Вы снимали фильм «Выжившая» — историю о том, как наши дети попадают в террористические сообщества, но вышли из проекта на финальной стадии съемок. Почему?
— Дело в том, что изначально это была очень интересная история, классный сценарий. Картина заняла у меня три года жизни, и в итоге, подготовив полностью все съемки, случилось так, что я уже ее не снимал. Естественно, тот, кто стоит у камеры, и формирует экран. Я произнес команду «Мотор!», но доснимал уже другой человек, поэтому сейчас считаю для себя этот фильм скорее неким жизненным опытом.
А что пошло не так?
— Дело в том, что если есть режиссер, он должен отвечать за свои поступки, слова, действия, а когда тебе рекомендуют, навязывают свое мнение, должны снимать те, кто навязывает и рекомендует. У нас произошло недопонимание с продюсером, потому что мы договаривались на одно, а в итоге получилось совершенно другое. Поэтому фильм заканчивали без меня.
Наше интервью сейчас проходит в «Ленкоме». После того как не стало Марка Захарова, как идут дела в театре?
— Театр потихоньку оживает, восстанавливается. Конечно же, пандемия и карантин сказали свое слово — если бы не эта пауза, вышли бы новые спектакли, новые проекты, и уже можно было бы оценивать, как театр существует без Марка Анатольевича. 2 сентября у нас объявлен сбор и открытие сезона, но уже все здесь, как вы видите, уже репетируются спектакли, и с 2-го числа для зрителей будут открыты залы. Театр — структура, которая существует, конечно же, когда во главе есть лидер, но Марком Захаровым был сделан такой мощный задел, что он еще пока работает. Ну а там посмотрим.
С осени прошлого года должность художественного руководителя занимает директор театра Марк Борисович Варшавер. Он продолжит работать в таком режиме?
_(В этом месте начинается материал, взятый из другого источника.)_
/-! ### State.withUnit -/

@[simp] theorem State.withUnit_core (u : Decoded) : (s.withUnit u).core = s.core := rfl
@[simp] theorem State.withUnit_slot (u : Decoded) : (s.withUnit u).slot = s.slot := rfl
@[simp] theorem State.withUnit_agenda (u : Decoded) : (s.withUnit u).agenda = s.agenda := rfl
@[simp] theorem State.withUnit_ticket (u : Decoded) : (s.withUnit u).ticket = s.ticket := rfl
@[simp] theorem State.withUnit_free (u : Decoded) : (s.withUnit u).free = s.free := rfl
@[simp] theorem State.withUnit_cmdSeq (u : Decoded) : (s.withUnit u).cmdSeq = s.cmdSeq := rfl
@[simp] theorem State.withUnit_mem (u : Decoded) : (s.withUnit u).mem = s.mem := rfl
@[simp] theorem State.withUnit_full (u : Decoded) : (s.withUnit u).full = s.full := rfl
@[simp] theorem State.withUnit_cores (u : Decoded) : (s.withUnit u).cores = s.cores := rfl
@[simp] theorem State.withUnit_clusters (u : Decoded) : (s.withUnit u).clusters = s.clusters := rfl
@[simp] theorem State.withUnit_dies (u : Decoded) : (s.withUnit u).dies = s.dies := rfl
@[simp] theorem State.withUnit_cmds (u : Decoded) : (s.withUnit u).cmds = s.cmds := rfl
@[simp] theorem State.withUnit_late (u : Decoded) : (s.withUnit u).late = s.late := rfl
@[simp] theorem State.withUnit_upds (u : Decoded) : (s.withUnit u).upds = s.upds := rfl
@[simp] theorem State.withUnit_regs (u : Decoded) : (s.withUnit u).regs = s.regs := rfl
@[simp] theorem State.withUnit_launchSeq (u : Decoded) : (s.withUnit u).launchSeq = s.launchSeq := rfl
@[simp] theorem State.withUnit_strandSeq (u : Decoded) : (s.withUnit u).strandSeq = s.strandSeq := rfl
@[simp] theorem State.withUnit_launches (u : Decoded) : (s.withUnit u).launches = s.launches := rfl
@[simp] theorem State.withUnit_blocks (u : Decoded) : (s.withUnit u).blocks = s.blocks := rfl
@[simp] theorem State.withUnit_lastQueue (u : Decoded) : (s.withUnit u).lastQueue = s.lastQueue := rfl
@[simp] theorem State.withUnit_packets (u : Decoded) : (s.withUnit u).packets = s.packets := rfl
@[simp] theorem State.withUnit_lqFresh (u : Decoded) : (s.withUnit u).lqFresh = s.lqFresh := rfl
@[simp] theorem State.withUnit_lqAsked (u : Decoded) : (s.withUnit u).lqAsked = s.lqAsked := rfl
@[simp] theorem State.withUnit_lqDue (u : Decoded) : (s.withUnit u).lqDue = s.lqDue := rfl
@[simp] theorem State.withUnit_faults (u : Decoded) : (s.withUnit u).faults = s.faults := rfl
@[simp] theorem State.withUnit_migs (u : Decoded) : (s.withUnit u).migs = s.migs := rfl
@[simp] theorem State.withUnit_wakes (u : Decoded) : (s.withUnit u).wakes = s.wakes := rfl
@[simp] theorem State.withUnit_meqWait (u : Decoded) : (s.withUnit u).meqWait = s.meqWait := rfl
@[simp] theorem State.withUnit_meqOpen (u : Decoded) : (s.withUnit u).meqOpen = s.meqOpen := rfl
@[simp] theorem State.withUnit_meqPend (u : Decoded) : (s.withUnit u).meqPend = s.meqPend := rfl
@[simp] theorem State.withUnit_meqSeq (u : Decoded) : (s.withUnit u).meqSeq = s.meqSeq := rfl
@[simp] theorem State.withUnit_msix (u : Decoded) : (s.withUnit u).msix = s.msix := rfl
@[simp] theorem State.withUnit_hostIn (u : Decoded) : (s.withUnit u).hostIn = s.hostIn := rfl
@[simp] theorem State.withUnit_peerIn (u : Decoded) : (s.withUnit u).peerIn = s.peerIn := rfl
@[simp] theorem State.withUnit_hostHeld (u : Decoded) : (s.withUnit u).hostHeld = s.hostHeld := rfl
@[simp] theorem State.withUnit_peerHeld (u : Decoded) : (s.withUnit u).peerHeld = s.peerHeld := rfl
@[simp] theorem State.withUnit_peerOut (u : Decoded) : (s.withUnit u).peerOut = s.peerOut := rfl
@[simp] theorem State.withUnit_poison (u : Decoded) : (s.withUnit u).poison = s.poison := rfl
@[simp] theorem State.withUnit_poisonStore (u : Decoded) : (s.withUnit u).poisonStore = s.poisonStore := rfl
@[simp] theorem State.withUnit_covering (u : Decoded) : (s.withUnit u).covering = s.covering := rfl
@[simp] theorem State.withUnit_flaws (u : Decoded) : (s.withUnit u).flaws = s.flaws := rfl
@[simp] theorem State.withUnit_corrected (u : Decoded) : (s.withUnit u).corrected = s.corrected := rfl
@[simp] theorem State.withUnit_retired (u : Decoded) : (s.withUnit u).retired = s.retired := rfl
@[simp] theorem State.withUnit_tolerant (u : Decoded) : (s.withUnit u).tolerant = s.tolerant := rfl
@[simp] theorem State.withUnit_links (u : Decoded) : (s.withUnit u).links = s.links := rfl
@[simp] theorem State.withUnit_shipped (u : Decoded) : (s.withUnit u).shipped = s.shipped := rfl
@[simp] theorem State.withUnit_recalled (u : Decoded) : (s.withUnit u).recalled = s.recalled := rfl
@[simp] theorem State.withUnit_foreignParked (u : Decoded) : (s.withUnit u).foreignParked = s.foreignParked := rfl
@[simp] theorem State.withUnit_homing (u : Decoded) : (s.withUnit u).homing = s.homing := rfl
@[simp] theorem State.withUnit_linkHeld (u : Decoded) : (s.withUnit u).linkHeld = s.linkHeld := rfl
@[simp] theorem State.withUnit_denLost (u : Decoded) : (s.withUnit u).denLost = s.denLost := rfl
@[simp] theorem State.withUnit_windowQ (u : Decoded) : (s.withUnit u).windowQ = s.windowQ := rfl
@[simp] theorem State.withUnit_switching (u : Decoded) : (s.withUnit u).switching = s.switching := rfl

/-! ### State.setStream -/

@[simp] theorem State.setStream_core (t : Fin 4) (v : Option Stream) : (s.setStream t v).core = s.core := rfl
@[simp] theorem State.setStream_slot (t : Fin 4) (v : Option Stream) : (s.setStream t v).slot = s.slot := rfl
@[simp] theorem State.setStream_agenda (t : Fin 4) (v : Option Stream) : (s.setStream t v).agenda = s.agenda := rfl
@[simp] theorem State.setStream_ticket (t : Fin 4) (v : Option Stream) : (s.setStream t v).ticket = s.ticket := rfl
@[simp] theorem State.setStream_free (t : Fin 4) (v : Option Stream) : (s.setStream t v).free = s.free := rfl
@[simp] theorem State.setStream_cmdSeq (t : Fin 4) (v : Option Stream) : (s.setStream t v).cmdSeq = s.cmdSeq := rfl
@[simp] theorem State.setStream_mem (t : Fin 4) (v : Option Stream) : (s.setStream t v).mem = s.mem := rfl
@[simp] theorem State.setStream_full (t : Fin 4) (v : Option Stream) : (s.setStream t v).full = s.full := rfl
@[simp] theorem State.setStream_cores (t : Fin 4) (v : Option Stream) : (s.setStream t v).cores = s.cores := rfl
@[simp] theorem State.setStream_clusters (t : Fin 4) (v : Option Stream) : (s.setStream t v).clusters = s.clusters := rfl
@[simp] theorem State.setStream_dies (t : Fin 4) (v : Option Stream) : (s.setStream t v).dies = s.dies := rfl
@[simp] theorem State.setStream_cmds (t : Fin 4) (v : Option Stream) : (s.setStream t v).cmds = s.cmds := rfl
@[simp] theorem State.setStream_late (t : Fin 4) (v : Option Stream) : (s.setStream t v).late = s.late := rfl
@[simp] theorem State.setStream_upds (t : Fin 4) (v : Option Stream) : (s.setStream t v).upds = s.upds := rfl
@[simp] theorem State.setStream_regs (t : Fin 4) (v : Option Stream) : (s.setStream t v).regs = s.regs := rfl
@[simp] theorem State.setStream_launchSeq (t : Fin 4) (v : Option Stream) : (s.setStream t v).launchSeq = s.launchSeq := rfl
@[simp] theorem State.setStream_strandSeq (t : Fin 4) (v : Option Stream) : (s.setStream t v).strandSeq = s.strandSeq := rfl
@[simp] theorem State.setStream_launches (t : Fin 4) (v : Option Stream) : (s.setStream t v).launches = s.launches := rfl
@[simp] theorem State.setStream_blocks (t : Fin 4) (v : Option Stream) : (s.setStream t v).blocks = s.blocks := rfl
@[simp] theorem State.setStream_lastQueue (t : Fin 4) (v : Option Stream) : (s.setStream t v).lastQueue = s.lastQueue := rfl
@[simp] theorem State.setStream_packets (t : Fin 4) (v : Option Stream) : (s.setStream t v).packets = s.packets := rfl
@[simp] theorem State.setStream_lqFresh (t : Fin 4) (v : Option Stream) : (s.setStream t v).lqFresh = s.lqFresh := rfl
@[simp] theorem State.setStream_lqAsked (t : Fin 4) (v : Option Stream) : (s.setStream t v).lqAsked = s.lqAsked := rfl
@[simp] theorem State.setStream_lqDue (t : Fin 4) (v : Option Stream) : (s.setStream t v).lqDue = s.lqDue := rfl
@[simp] theorem State.setStream_faults (t : Fin 4) (v : Option Stream) : (s.setStream t v).faults = s.faults := rfl
@[simp] theorem State.setStream_migs (t : Fin 4) (v : Option Stream) : (s.setStream t v).migs = s.migs := rfl
@[simp] theorem State.setStream_wakes (t : Fin 4) (v : Option Stream) : (s.setStream t v).wakes = s.wakes := rfl
@[simp] theorem State.setStream_meqWait (t : Fin 4) (v : Option Stream) : (s.setStream t v).meqWait = s.meqWait := rfl
@[simp] theorem State.setStream_meqOpen (t : Fin 4) (v : Option Stream) : (s.setStream t v).meqOpen = s.meqOpen := rfl
@[simp] theorem State.setStream_meqPend (t : Fin 4) (v : Option Stream) : (s.setStream t v).meqPend = s.meqPend := rfl
@[simp] theorem State.setStream_meqSeq (t : Fin 4) (v : Option Stream) : (s.setStream t v).meqSeq = s.meqSeq := rfl
@[simp] theorem State.setStream_msix (t : Fin 4) (v : Option Stream) : (s.setStream t v).msix = s.msix := rfl
@[simp] theorem State.setStream_hostIn (t : Fin 4) (v : Option Stream) : (s.setStream t v).hostIn = s.hostIn := rfl
@[simp] theorem State.setStream_peerIn (t : Fin 4) (v : Option Stream) : (s.setStream t v).peerIn = s.peerIn := rfl
@[simp] theorem State.setStream_hostHeld (t : Fin 4) (v : Option Stream) : (s.setStream t v).hostHeld = s.hostHeld := rfl
@[simp] theorem State.setStream_peerHeld (t : Fin 4) (v : Option Stream) : (s.setStream t v).peerHeld = s.peerHeld := rfl
@[simp] theorem State.setStream_peerOut (t : Fin 4) (v : Option Stream) : (s.setStream t v).peerOut = s.peerOut := rfl
@[simp] theorem State.setStream_poison (t : Fin 4) (v : Option Stream) : (s.setStream t v).poison = s.poison := rfl
@[simp] theorem State.setStream_poisonStore (t : Fin 4) (v : Option Stream) : (s.setStream t v).poisonStore = s.poisonStore := rfl
@[simp] theorem State.setStream_covering (t : Fin 4) (v : Option Stream) : (s.setStream t v).covering = s.covering := rfl
@[simp] theorem State.setStream_flaws (t : Fin 4) (v : Option Stream) : (s.setStream t v).flaws = s.flaws := rfl
@[simp] theorem State.setStream_corrected (t : Fin 4) (v : Option Stream) : (s.setStream t v).corrected = s.corrected := rfl
@[simp] theorem State.setStream_retired (t : Fin 4) (v : Option Stream) : (s.setStream t v).retired = s.retired := rfl
@[simp] theorem State.setStream_tolerant (t : Fin 4) (v : Option Stream) : (s.setStream t v).tolerant = s.tolerant := rfl
@[simp] theorem State.setStream_links (t : Fin 4) (v : Option Stream) : (s.setStream t v).links = s.links := rfl
@[simp] theorem State.setStream_shipped (t : Fin 4) (v : Option Stream) : (s.setStream t v).shipped = s.shipped := rfl
@[simp] theorem State.setStream_recalled (t : Fin 4) (v : Option Stream) : (s.setStream t v).recalled = s.recalled := rfl
@[simp] theorem State.setStream_foreignParked (t : Fin 4) (v : Option Stream) : (s.setStream t v).foreignParked = s.foreignParked := rfl
@[simp] theorem State.setStream_homing (t : Fin 4) (v : Option Stream) : (s.setStream t v).homing = s.homing := rfl
@[simp] theorem State.setStream_linkHeld (t : Fin 4) (v : Option Stream) : (s.setStream t v).linkHeld = s.linkHeld := rfl
@[simp] theorem State.setStream_denLost (t : Fin 4) (v : Option Stream) : (s.setStream t v).denLost = s.denLost := rfl
@[simp] theorem State.setStream_windowQ (t : Fin 4) (v : Option Stream) : (s.setStream t v).windowQ = s.windowQ := rfl
@[simp] theorem State.setStream_switching (t : Fin 4) (v : Option Stream) : (s.setStream t v).switching = s.switching := rfl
— Марк Борисович совмещает эти две позиции как директор с полномочиями художественного руководителя. Он держит курс Марка Анатольевича, старается идти в его традициях. Очень сложно появиться кому-либо в нашем театре на месте Захарова. Потому что в любом случае будут сравнивать, и в любом случае сравнение будет всегда в пользу Марка Анатольевича.
Одно время обсуждали, что его дочь Александра Захарова — наиболее вероятный кандидат. Также ходили разговоры, что часть молодого коллектива театра агитировала Дмитрия Певцова пойти в художественные руководители.
— Упс… Что-то прошло мимо меня, но в любом случае вряд ли правильно обсуждать внутренние дела театра.
А вам бы не хотелось его возглавить? Ведь в «Ленкоме» вы работаете уже очень давно.
— Вот это вопрос! Представляете, если бы я ответил: «Да, конечно!», то какой бы переполох начался: «Соколов рвется к власти!» Жизнь — штука мудрая и все расставит по своим местам. Придет тот, кто должен прийти, и тогда, когда должен. Надеюсь, это будет достойный человек и художник.